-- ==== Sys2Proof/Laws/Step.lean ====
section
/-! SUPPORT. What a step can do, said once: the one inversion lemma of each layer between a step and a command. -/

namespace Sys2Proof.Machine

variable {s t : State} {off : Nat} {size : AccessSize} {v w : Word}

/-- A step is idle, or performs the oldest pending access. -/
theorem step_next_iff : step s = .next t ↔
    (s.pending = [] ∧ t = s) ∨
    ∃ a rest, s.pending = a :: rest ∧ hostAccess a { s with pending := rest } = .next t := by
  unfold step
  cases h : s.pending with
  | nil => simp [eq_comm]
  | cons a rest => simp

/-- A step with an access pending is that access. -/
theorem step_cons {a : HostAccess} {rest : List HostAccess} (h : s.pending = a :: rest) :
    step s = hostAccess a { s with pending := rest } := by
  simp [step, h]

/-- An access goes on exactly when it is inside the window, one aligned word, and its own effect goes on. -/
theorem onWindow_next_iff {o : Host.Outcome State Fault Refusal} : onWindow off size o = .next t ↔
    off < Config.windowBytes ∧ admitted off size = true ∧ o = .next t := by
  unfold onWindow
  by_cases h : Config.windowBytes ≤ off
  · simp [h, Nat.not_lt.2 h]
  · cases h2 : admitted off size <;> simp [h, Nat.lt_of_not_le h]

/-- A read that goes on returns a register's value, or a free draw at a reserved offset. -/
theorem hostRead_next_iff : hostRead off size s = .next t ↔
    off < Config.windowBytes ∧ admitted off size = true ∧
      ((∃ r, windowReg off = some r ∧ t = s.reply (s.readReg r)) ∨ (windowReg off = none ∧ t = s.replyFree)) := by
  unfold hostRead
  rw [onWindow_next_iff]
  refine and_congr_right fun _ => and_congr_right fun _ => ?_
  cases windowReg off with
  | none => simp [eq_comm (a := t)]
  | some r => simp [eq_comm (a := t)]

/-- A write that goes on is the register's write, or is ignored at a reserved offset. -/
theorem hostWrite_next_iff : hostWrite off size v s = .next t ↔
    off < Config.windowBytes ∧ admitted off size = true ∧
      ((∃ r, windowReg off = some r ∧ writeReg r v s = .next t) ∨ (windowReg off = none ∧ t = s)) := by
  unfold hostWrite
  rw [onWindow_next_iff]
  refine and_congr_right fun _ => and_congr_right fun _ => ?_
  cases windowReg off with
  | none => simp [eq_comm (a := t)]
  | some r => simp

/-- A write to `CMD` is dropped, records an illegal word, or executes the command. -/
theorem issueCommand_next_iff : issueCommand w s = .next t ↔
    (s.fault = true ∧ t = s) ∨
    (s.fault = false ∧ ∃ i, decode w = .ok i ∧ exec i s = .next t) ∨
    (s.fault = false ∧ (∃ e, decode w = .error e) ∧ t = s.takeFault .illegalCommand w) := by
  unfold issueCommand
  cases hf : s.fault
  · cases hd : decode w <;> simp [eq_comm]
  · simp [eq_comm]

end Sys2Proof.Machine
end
__________
Required action
Go through the listing above and return every line where the word "offset" occurs.

Exercise result
/-- A read that goes on returns a register's value, or a free draw at a reserved offset. -/
/-- A write that goes on is the register's write, or is ignored at a reserved offset. -/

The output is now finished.